In other cases, the connection is just a coincidence, Brandt said.

“There’s a real concern around the reputation of our brand and our company,” he said. “It’s a significant impact to our business when you have people out there impersonating your company.”

Brandt said the company hears from people every day who are confused and upset, often because they were under the impression they were working with his company.

“Sometimes we can help them out of their predicament, but sometimes it’s too late,” he said.

Brandt said he’s learned that most of the people behind the signs are not actual investors. Instead, he said, they are either running outright scams or are trying to make money despite not having enough capital to actually purchase a house.

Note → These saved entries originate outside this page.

/-- One head group of an entry. DESIGN CHOICE (log entry 44). -/
def State.sweepGroup (s : State) (p : Nat) (w : SweepEnt) (d : ServDesc) (k : ServStack) (e : ManEnt) (par : List Nat) (parAt parN : Nat) (acc : SwpAcc)
    (i : Nat) : SwpAcc :=
  let dim := 32 * 2 ^ w.dc
  let g := 256 / (dim * (if w.kfmt = 2 then 2 else 1))
  let ratio := w.rm1 + 1
  let dir := k.dirbase + 8 * ((e.rcd * d.layers + w.layer) * k.hgs + i)
  let de := leNat (s.swpRd p w.stack dir 8)
  let lst := bits de 0 48
  let nq := ceilDiv (e.p0 + e.n) 64
  let cap := bits de 48 16 * 256
  let prs := (List.range nq).map fun j => s.pagePair p w.stack lst cap j
  let cost := pairCost w.elems ratio e.n
  let loads := prs.foldl (fun m o => match o with
    | some (ka, _) => if ka / stackSize = w.stack then SMap.put 0 m (engineOf ka) (SMap.get 0 m (engineOf ka) + cost) else m
    | none => m) acc.loads
  let addrs := (prs.filterMap id).flatMap fun x => [x.1, x.2]
  let row := fun r : Nat => ((e.off + r / (g * ratio)) * w.hgn + i) * (g * ratio) + r % (g * ratio)
  let nrow := e.n * g * ratio
  let qAt := fun r : Nat => w.qbase + row r * (2 * dim)
  let reads := [(dir, 8), (lst, if lst = 0 then 0 else 16 * min nq cap), (parAt, parN)] ++ addrs.map (fun a => (a, 16384)) ++
    (List.range nrow).map fun r => (qAt r, 2 * dim)
  let acc1 := reads.foldl (fun b x => b.meet s p w.stack x.1 x.2) { acc with loads := loads, pairs := acc.pairs + nq }
  let pages? : Option (List (List Byte × List Byte)) :=
    if prs.any Option.isNone then none
    else some ((prs.filterMap id).map fun x => (s.swpRd p w.stack x.1 16384, s.swpRd p w.stack x.2 16384))
  acc1.close w.rbase (4 * dim + 16) ((List.range nrow).map fun r =>
    let q := (List.range dim).map fun n => bf16.decode (leNat (s.swpRd p w.stack (qAt r + 2 * n) 2))
    (row r, w.rowRecord q e.p0 (ancestors par 64 (r / (g * ratio))) (r % (g * ratio) / ratio) pages?))

/-- The parent array of an entry (R394): read for a tree, the chain otherwise. -/
def State.parents (s : State) (p : Nat) (w : SweepEnt) (k : ServStack) (e : ManEnt) : List Nat :=
  if e.kind = 2 then (s.swpRd p w.stack (k.manbase + 0x10000 + e.off) e.n).map BitVec.toNat else (List.range e.n).map fun i => i - 1

/-- Bytes of the parent array that an entry reads. -/
def ManEnt.parN (e : ManEnt) : Nat := if e.kind = 2 then e.n else 0

/-- The whole sweep: every entry of 1 to 64 tokens, every head group (R203). DESIGN CHOICE (log entry 45). -/
def State.sweepWork (s : State) (p : Nat) (w : SweepEnt) : SwpAcc :=
  let z : SwpAcc := { recs := [], pairs := 0, loads := [], miss := 0, soft := [], bad := none, hit := none, free := s.free }
  match (s.part p).plan.bind (·.serv) with
  | none => z
  | some d =>
    match d.stks[w.stack]? with
    | none => z
    | some k =>
      let nent := fld (wordAt (s.swpRd p w.stack k.manbase 16) 2) 4 12
      let z1 := z.meet s p w.stack k.manbase (256 + 16 * nent)
      match z1.hit with
      | some _ => { z1 with bad := z1.hit, hit := none }
      | none =>
        let es := (List.range nent).map fun m => manEntOf (s.swpRd p w.stack (k.manbase + 256 + 16 * m) 16)
        (es.filter fun e => decide (e.n ≤ 64)).foldl (fun a e =>
          (List.range w.hgn).foldl (fun a i => s.sweepGroup p w d k e (s.parents p w k e) (k.manbase + 0x10000 + e.off) e.parN a i) a) z1

/-! ## SWEEP_START, SWEEP_COMPLETE, SWEEP_DEADLINE -/

/-- The sweeps of a stack that are due and have not started: partition, entry, course index, T_s (R202). -/
def State.sweepsDue (s : State) (stk : Nat) : List (Nat × SweepEnt × Nat × Nat) :=
  (List.range 64).flatMap fun p =>
    let v := s.part p
    match v.plan with
    | none => []
    | some pl =>
      if !v.live then [] else
      pl.sweeps.filterMap fun w =>
        match v.instOf w.course with
        | none => none
        | some c => match v.startOf c with
          | none => none
          | some b =>
            let ts := b + v.scale * w.tstart
            if w.stack = stk ∧ ts ≤ s.now ∧ c < v.run.course ∧ !((s.stack stk).started.contains (c, w.sid)) then some (p, w, c, ts) else none

/-- The sweep of a stack takes place in its record. -/
def State.putSweep (s : State) (stk : Nat) (w : Sweep) (c : Nat) : State :=
  s.modStack stk fun k => { k with sweep := some w, sid := w.ent.sid, started := k.started ++ [(c, w.ent.sid)] }

/-- SWEEP_START (R205, R213, R219): a sweep over its budget, or one of a step that is held, writes no record. DESIGN CHOICE (log entry 45). -/
def execSweepStart (stk : Nat) (s : State) : Host.Outcome State Fault Refusal :=
  .next (let busy := (s.stack stk).sweep.any fun w => !w.fin && !w.stopped
    match s.sweepsDue stk with
    | [] => s
    | (p, w, c, ts) :: _ =>
      if busy then s else
      let r := s.sweepWork p w
      let held := (s.part p).run.held
      let early := r.loads.find? fun e => decide (w.win < e.2)
      let off := held || early.isSome
      let sw : Sweep := { ent := w, part := p, ts := ts, recs := if off then [] else r.recs, pairs := r.pairs,
                          ebusy := r.loads.foldl (fun n e => n + e.2) 0, blks := [], loads := r.loads, lost := [], refr := [],
                          fin := false, stopped := off }
      let s1 := ({ s with free := r.free }).putSweep stk sw c
      let s2 := r.soft.foldl (fun u a => u.countCe a 1) (if r.miss = 0 then s1 else s1.devCount .xpartMem r.miss)
      match early with
      | some (eng, le) => s2.raise p (FInfo.dev 0x0C 0 [word stk, word w.sid, word eng, word le, word w.win])
      | none =>
        match r.bad with
        | some a => (s2.askTest 1 (a / 16384)).raise p (FInfo.dev 0x0B 2 (marlFields a ++ [word w.sid]))
        | none => s2)

/-- The deadline of a sweep. -/
def State.sweepEnd (s : State) (w : Sweep) : Nat := w.ts + (s.part w.part).scale * w.ent.deadline

/-- Engines that cannot have finished by a tick: their load and the beats that interface blocks took, 1.024 t each, do not fit between T_s and
that tick without the channel's refresh windows (R197, R211, R214). -/
def Sweep.busyEngines (w : Sweep) (t : Nat) : Nat :=
  (w.loads.filter fun e =>
    decide (125 * (t - w.ts - SMap.get 0 w.refr (e.1 % 16)) < 128 * (e.2 + SMap.get 0 w.lost e.1))).length

/-- The most plan blocks that one die and channel has carried during a sweep. -/
def Sweep.mostBlks (w : Sweep) : Nat := w.blks.foldl (fun n e => max n e.2) 0

/-- A sweep ends with every record written (R206), and is counted (R221). -/
def State.finishSweep (s : State) (stk : Nat) (w : Sweep) : State :=
  let s1 := w.recs.foldl (fun u e => u.wr e.1 e.2) s
  let slack := s.sweepEnd w - s.now
  s1.modStack stk fun k =>
    let k1 := ((k.count .swpDone 1).count .swpPairs w.pairs).count .swpEbusy w.ebusy
    { k1 with sweep := some { w with fin := true, recs := [] },
              ctr := SMap.put 0 k1.ctr StackCtr.swpSlack.idx (min slack (SMap.get 0 k1.ctr StackCtr.swpSlack.idx)) }

/-- SWEEP_COMPLETE: the engines have finished, and every record is written (R206). DESIGN CHOICE (log entry 45). -/
def execSweepComplete (stk : Nat) (s : State) : Host.Outcome State Fault Refusal :=
  .next (match (s.stack stk).sweep with
    | none => s
    | some w => if w.fin || w.stopped || decide (s.sweepEnd w < s.now) || decide (0 < w.busyEngines s.now) then s else s.finishSweep stk w)

/-- SWEEP_DEADLINE, at T_s + DEADLINE: a sweep whose plan blocks keep to BPMAX is complete by then (R215); another is complete if its engines
have finished, and a fault otherwise (R217, Table 7.8). DESIGN CHOICE (log entry 45). -/
def execSweepDeadline (stk : Nat) (s : State) : Host.Outcome State Fault Refusal :=
  .next (match (s.stack stk).sweep with
    | none => s
    | some w =>
      if s.now < s.sweepEnd w then s else
      let close := fun u : State => u.modStack stk fun k => { k with sweep := none }
      if w.fin || w.stopped then close s
      else if w.mostBlks ≤ w.ent.bpmax ∨ w.busyEngines (s.sweepEnd w) = 0 then close (s.finishSweep stk w)
      else (close s).raise w.part
          (FInfo.dev 0x0D 0 [word stk, word w.ent.sid, word (w.busyEngines (s.sweepEnd w)), word w.mostBlks]))

end Sys2Proof.Machine
end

“Most of these people aren’t really buying houses,” he said. “They go plaster signs, they get a home seller to commit to selling for a low price. There are usually clauses in the contract that let (the proposed buyer) get out for any reason.”

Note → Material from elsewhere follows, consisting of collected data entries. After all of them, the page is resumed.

-- ==== Sys2Proof/Machine/Weights.lean ====
section
/-! DEFINITION. Weights (spec/14): the distribution chain (R409 to R412, R419, R420), the intake of pieces (R411, R414 to R418),
and replacement under load (R421 to R427). -/

namespace Sys2Proof.Machine

def State.modWts (s : State) (p : Nat) (f : Weights → Weights) : State := s.modPart p fun v => { v with wts := f v.wts }
def Weights.layer (w : Weights) (l : Nat) : WState := SMap.get WState.reset w.tab l
def State.setLayer (s : State) (p l : Nat) (x : WState) : State := s.modWts p fun w => { w with tab := SMap.put WState.reset w.tab l x }
def State.wmapOf (s : State) (p : Nat) : Option WMap := (s.part p).plan.bind (·.wmap)

/-! ## The descriptor and its stream (Tables 14.4, 14.5, R410) -/

/-- A piece entry of 80 bytes. -/
structure Piece where
  bs : List Byte
  deriving DecidableEq, Repr

def Piece.word (x : Piece) (i : Nat) : Word := wordAt x.bs i
def Piece.layer (x : Piece) : Nat := fld (x.word 0) 0 12
def Piece.shard (x : Piece) : Nat := fld (x.word 0) 12 12
def Piece.lend (x : Piece) : Bool := flag (x.word 0) 24
def Piece.src (x : Piece) : Nat := natAt x.bs 16 6
def Piece.slen (x : Piece) : Nat := (x.word 6).toNat
def Piece.toff (x : Piece) : Nat := 256 * (x.word 7).toNat
def Piece.wdig (x : Piece) : BitVec 256 := BitVec.ofNat 256 (natAt x.bs 40 32)
def Piece.conv (x : Piece) : Conv :=
  { sfmt := fld (x.word 1) 0 4, tfmt := fld (x.word 1) 4 4, k := (x.word 2).toNat, nc := (x.word 3).toNat, pack := flag (x.word 0) 25,
    rl := flag (x.word 0) 26, qscale := x.word 8 }
def Piece.key (x : Piece) : Nat := x.layer + 4096 * x.shard
def pad1k (n : Nat) : Nat := 1024 * ceilDiv n 1024
def Piece.padded (x : Piece) : Nat := pad1k x.slen

def Dist.descLen (d : Dist) : Nat := 0x4040 + 80 * d.npiece
def Dist.hasDesc (d : Dist) : Bool := decide (d.descLen ≤ d.desc.length)
def Dist.pieceAt (d : Dist) (i : Nat) : Piece := { bs := (d.desc.drop (0x4040 + 80 * i)).take 80 }
def Dist.pieces (d : Dist) : List Piece := (List.range d.npiece).map d.pieceAt
/-- Bytes of the whole stream; unknown until the descriptor is whole. -/
def Dist.total (d : Dist) : Option Nat :=
  if d.hasDesc then some (d.pieces.foldl (fun n x => n + x.padded) (pad1k d.descLen)) else none
def ringAt (ring o : Nat) : Nat := ring + 0x100000 + o % 2 ^ 26

/-- Every field of a piece entry lies in its range. -/
def Piece.ok (mode : Nat) (x : Piece) : Bool :=
  let c := x.conv
  decide (fld (x.word 0) 27 5 = 0 ∧ fld (x.word 1) 8 24 = 0 ∧ natAt x.bs 22 2 = 0 ∧ x.word 9 = 0 ∧ x.word 18 = 0 ∧ x.word 19 = 0) &&
  decide (x.src % 256 = 0) && !elemMx c.sfmt && decide (c.sfmt ≠ 15 ∧ c.tfmt ≠ 15) && (mode ≠ 2 || x.layer = 0) &&
  (if c.rl then decide (c.nc % 64 = 0 ∧ c.nc ≠ 0) && (!elemMx c.tfmt || c.k % 32 = 0) else decide (c.nc = 1))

Once the contract is signed, he said, these buyers will typically shop the house around to real investors, who may pay them several thousand dollars for the contract.

And if for some reason the deal falls through with the investor? The joke’s on the homeowner.

“Many times they can’t find someone who will buy the house for them, so they will then find a way to cancel the contract and the home seller is left high and dry, having wasted weeks or months of time,” he said.

Brandt said this creates a situation where many homeowners may be frustrated and unsure where to turn.

Brandt's company, in contrast, instructs interested sellers to call or fill out a form online with property information. An agent with the company will then get in contact with the prospective seller and arrange to visit the house. If the company wants to buy the house, the agent will make a direct cash offer to the seller, according to the company website,  

Along with the confusion the signs bring, Brandt added that the amateurish, ugly signs don’t project a sense of professionalism. 

“This situation gives the real estate investing industry a really bad name,” he said.

Brandt said the signs also pose a waste issue: Once they’re put up, they are rarely, if ever, taken down. Some are plastic and thus cannot be easily recycled.

“It contributes to a massive amount to litter,” he said. “These people are ruining the environment in the long run.”

Kevin Barnes, director of Bakersfield’s solid waste division, said signs that simply fall to the ground are usually too large or heavy to be picked up by a street sweeper.

“If they’re not able to be picked up by a street sweeper, we have to rely on volunteer groups and other members of the community to pick them up,” he said.

To help combat the issue, Brandt said his company has created a new public relations campaign to educate people around the country about the unprofessional and illegal signs.

“We’re pretty intent on educating people about them and getting them removed as much as we can,” he said.

The company has also begun to get in contact with code enforcement departments and city managers to assist them in identifying and tracking down those behind the signs.

Brandt said the company would consider working with the City of Bakersfield.

Bakersfield Code Enforcement Supervisor Bill Owens said the department is open to working with the company.

“Any time we can form a partnership like that, it’s a good thing for them, the City of Bakersfield and the residents,” he said.